● **Items listed in a dataset**
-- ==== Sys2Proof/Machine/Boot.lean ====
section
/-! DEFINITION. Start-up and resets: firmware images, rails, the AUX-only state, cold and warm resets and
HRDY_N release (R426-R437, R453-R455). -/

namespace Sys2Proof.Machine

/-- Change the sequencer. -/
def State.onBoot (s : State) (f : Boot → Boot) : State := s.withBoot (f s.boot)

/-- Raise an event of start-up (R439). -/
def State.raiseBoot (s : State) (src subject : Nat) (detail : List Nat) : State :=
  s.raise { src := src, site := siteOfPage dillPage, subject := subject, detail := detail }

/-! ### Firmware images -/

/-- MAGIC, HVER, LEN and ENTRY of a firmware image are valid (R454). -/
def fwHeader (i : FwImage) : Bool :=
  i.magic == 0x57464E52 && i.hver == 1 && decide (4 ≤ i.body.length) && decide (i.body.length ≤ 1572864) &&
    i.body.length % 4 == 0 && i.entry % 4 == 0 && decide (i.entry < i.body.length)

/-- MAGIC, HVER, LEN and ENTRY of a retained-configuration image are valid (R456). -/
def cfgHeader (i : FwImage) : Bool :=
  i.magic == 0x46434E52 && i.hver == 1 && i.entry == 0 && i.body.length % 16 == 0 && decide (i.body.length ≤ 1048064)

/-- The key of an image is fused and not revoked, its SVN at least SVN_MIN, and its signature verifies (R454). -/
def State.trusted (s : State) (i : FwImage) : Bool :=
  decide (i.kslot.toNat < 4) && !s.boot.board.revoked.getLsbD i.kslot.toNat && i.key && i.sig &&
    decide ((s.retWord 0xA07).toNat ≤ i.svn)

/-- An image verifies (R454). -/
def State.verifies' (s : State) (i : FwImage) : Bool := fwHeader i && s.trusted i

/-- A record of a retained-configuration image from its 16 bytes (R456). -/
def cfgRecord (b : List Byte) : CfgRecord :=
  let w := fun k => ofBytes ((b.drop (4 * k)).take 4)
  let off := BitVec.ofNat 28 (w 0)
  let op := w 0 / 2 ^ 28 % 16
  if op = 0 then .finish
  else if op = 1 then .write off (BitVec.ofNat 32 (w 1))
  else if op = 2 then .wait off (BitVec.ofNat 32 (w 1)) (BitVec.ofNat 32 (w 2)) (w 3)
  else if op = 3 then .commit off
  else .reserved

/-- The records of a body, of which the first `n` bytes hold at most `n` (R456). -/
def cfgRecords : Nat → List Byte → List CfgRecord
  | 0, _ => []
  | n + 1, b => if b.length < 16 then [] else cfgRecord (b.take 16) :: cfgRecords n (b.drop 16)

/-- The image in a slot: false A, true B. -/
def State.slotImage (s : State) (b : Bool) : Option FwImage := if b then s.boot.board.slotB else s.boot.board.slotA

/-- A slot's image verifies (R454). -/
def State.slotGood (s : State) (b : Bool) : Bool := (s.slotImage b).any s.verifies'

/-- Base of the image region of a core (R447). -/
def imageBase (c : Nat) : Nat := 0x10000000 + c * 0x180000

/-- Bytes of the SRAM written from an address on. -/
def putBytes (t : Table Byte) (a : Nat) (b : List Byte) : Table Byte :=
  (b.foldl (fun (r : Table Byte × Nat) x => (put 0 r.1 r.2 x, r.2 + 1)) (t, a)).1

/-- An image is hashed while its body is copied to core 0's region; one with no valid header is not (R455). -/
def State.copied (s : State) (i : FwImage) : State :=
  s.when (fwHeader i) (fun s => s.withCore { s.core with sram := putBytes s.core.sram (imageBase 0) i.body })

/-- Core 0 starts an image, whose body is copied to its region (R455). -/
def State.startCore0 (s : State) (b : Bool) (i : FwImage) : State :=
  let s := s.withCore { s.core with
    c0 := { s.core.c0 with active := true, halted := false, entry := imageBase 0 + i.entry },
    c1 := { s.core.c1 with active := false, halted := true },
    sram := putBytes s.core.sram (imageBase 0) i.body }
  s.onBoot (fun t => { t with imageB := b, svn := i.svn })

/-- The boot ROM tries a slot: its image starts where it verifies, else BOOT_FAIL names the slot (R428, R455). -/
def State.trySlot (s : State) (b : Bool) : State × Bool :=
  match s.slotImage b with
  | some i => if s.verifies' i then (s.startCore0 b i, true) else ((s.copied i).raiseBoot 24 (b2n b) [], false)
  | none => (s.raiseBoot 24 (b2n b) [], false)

--

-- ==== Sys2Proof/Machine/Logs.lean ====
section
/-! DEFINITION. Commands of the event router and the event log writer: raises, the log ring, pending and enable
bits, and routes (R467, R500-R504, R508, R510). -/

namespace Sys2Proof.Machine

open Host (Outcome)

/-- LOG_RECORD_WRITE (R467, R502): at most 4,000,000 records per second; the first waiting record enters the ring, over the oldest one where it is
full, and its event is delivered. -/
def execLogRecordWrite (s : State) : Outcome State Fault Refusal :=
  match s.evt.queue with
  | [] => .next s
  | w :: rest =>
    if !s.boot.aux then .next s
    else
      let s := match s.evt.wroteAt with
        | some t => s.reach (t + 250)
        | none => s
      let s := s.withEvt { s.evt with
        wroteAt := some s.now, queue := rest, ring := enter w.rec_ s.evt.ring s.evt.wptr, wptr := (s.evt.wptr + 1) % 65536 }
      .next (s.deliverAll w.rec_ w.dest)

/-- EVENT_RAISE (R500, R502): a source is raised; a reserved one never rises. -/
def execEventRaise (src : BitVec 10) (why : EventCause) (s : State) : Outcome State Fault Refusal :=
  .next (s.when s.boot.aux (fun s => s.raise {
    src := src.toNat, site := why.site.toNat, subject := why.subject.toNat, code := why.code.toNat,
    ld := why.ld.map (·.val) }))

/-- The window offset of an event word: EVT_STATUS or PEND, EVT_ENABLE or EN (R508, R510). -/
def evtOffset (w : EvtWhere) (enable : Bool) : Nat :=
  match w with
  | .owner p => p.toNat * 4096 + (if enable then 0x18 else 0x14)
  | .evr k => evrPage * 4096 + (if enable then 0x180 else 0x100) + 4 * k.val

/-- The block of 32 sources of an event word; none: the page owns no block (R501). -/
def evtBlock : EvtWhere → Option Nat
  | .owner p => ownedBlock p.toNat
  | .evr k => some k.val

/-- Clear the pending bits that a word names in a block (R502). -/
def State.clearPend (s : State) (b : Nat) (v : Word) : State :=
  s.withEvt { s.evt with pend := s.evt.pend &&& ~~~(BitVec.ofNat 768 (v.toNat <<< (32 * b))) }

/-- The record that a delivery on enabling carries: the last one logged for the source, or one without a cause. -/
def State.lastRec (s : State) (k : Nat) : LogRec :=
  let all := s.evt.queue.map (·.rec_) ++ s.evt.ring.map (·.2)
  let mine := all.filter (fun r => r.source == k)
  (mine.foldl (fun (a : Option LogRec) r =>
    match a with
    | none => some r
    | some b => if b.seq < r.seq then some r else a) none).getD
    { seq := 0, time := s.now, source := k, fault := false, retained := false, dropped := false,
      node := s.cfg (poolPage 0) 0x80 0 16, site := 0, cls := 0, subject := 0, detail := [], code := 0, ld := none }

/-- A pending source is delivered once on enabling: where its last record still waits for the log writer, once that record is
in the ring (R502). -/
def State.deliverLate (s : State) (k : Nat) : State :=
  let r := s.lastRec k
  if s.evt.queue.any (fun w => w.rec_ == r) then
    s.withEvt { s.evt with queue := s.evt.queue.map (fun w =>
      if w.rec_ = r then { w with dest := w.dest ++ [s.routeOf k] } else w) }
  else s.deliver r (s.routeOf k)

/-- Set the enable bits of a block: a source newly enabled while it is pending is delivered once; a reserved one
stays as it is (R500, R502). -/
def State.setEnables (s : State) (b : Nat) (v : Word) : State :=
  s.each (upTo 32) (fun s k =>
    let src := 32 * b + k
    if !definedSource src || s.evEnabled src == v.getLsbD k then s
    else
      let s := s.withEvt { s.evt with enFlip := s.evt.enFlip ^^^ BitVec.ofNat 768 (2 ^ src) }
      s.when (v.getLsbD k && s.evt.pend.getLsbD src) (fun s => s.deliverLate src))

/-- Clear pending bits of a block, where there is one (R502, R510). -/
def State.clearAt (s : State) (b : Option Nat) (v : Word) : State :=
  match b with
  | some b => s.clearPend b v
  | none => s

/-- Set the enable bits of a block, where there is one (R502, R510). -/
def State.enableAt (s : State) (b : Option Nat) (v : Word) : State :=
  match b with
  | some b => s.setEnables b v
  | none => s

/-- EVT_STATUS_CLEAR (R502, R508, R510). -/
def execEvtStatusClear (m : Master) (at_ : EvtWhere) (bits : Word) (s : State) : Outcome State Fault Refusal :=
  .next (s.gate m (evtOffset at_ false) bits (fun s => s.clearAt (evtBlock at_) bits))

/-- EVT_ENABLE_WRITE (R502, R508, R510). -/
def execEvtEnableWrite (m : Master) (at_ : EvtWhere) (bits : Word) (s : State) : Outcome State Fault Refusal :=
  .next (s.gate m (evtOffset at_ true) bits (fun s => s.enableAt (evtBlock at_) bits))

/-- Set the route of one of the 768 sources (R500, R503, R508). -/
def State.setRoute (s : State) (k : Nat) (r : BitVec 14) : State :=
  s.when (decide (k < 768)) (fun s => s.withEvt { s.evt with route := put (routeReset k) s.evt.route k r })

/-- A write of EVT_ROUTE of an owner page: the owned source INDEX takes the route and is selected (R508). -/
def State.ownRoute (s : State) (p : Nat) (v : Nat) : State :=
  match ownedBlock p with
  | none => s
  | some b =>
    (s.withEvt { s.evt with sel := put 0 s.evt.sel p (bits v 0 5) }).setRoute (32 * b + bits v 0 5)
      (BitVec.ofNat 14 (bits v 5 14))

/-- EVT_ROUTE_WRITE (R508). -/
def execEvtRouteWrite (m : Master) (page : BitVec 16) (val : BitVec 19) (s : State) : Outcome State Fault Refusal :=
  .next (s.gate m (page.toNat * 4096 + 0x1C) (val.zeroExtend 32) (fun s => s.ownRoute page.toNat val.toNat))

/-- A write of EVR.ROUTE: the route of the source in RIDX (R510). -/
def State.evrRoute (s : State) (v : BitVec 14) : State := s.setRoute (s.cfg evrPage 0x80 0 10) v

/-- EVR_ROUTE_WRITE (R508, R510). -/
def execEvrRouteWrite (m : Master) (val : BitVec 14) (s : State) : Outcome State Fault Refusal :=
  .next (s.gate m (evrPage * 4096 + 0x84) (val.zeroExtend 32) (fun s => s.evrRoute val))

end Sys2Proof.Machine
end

● **Your objective**
Of the entries above, transcribe exactly those lines that fall between the line containing "-- ==== Sys2Proof/Machine/Boot.lean" and the line containing "Firmware images -/", together with those two lines.

● **Response area**
-- ==== Sys2Proof/Machine/Boot.lean ====
section
/-! DEFINITION. Start-up and resets: firmware images, rails, the AUX-only state, cold and warm resets and
HRDY_N release (R426-R437, R453-R455). -/

namespace Sys2Proof.Machine

/-- Change the sequencer. -/
def State.onBoot (s : State) (f : Boot → Boot) : State := s.withBoot (f s.boot)

/-- Raise an event of start-up (R439). -/
def State.raiseBoot (s : State) (src subject : Nat) (detail : List Nat) : State :=
  s.raise { src := src, site := siteOfPage dillPage, subject := subject, detail := detail }

/-! ### Firmware images -/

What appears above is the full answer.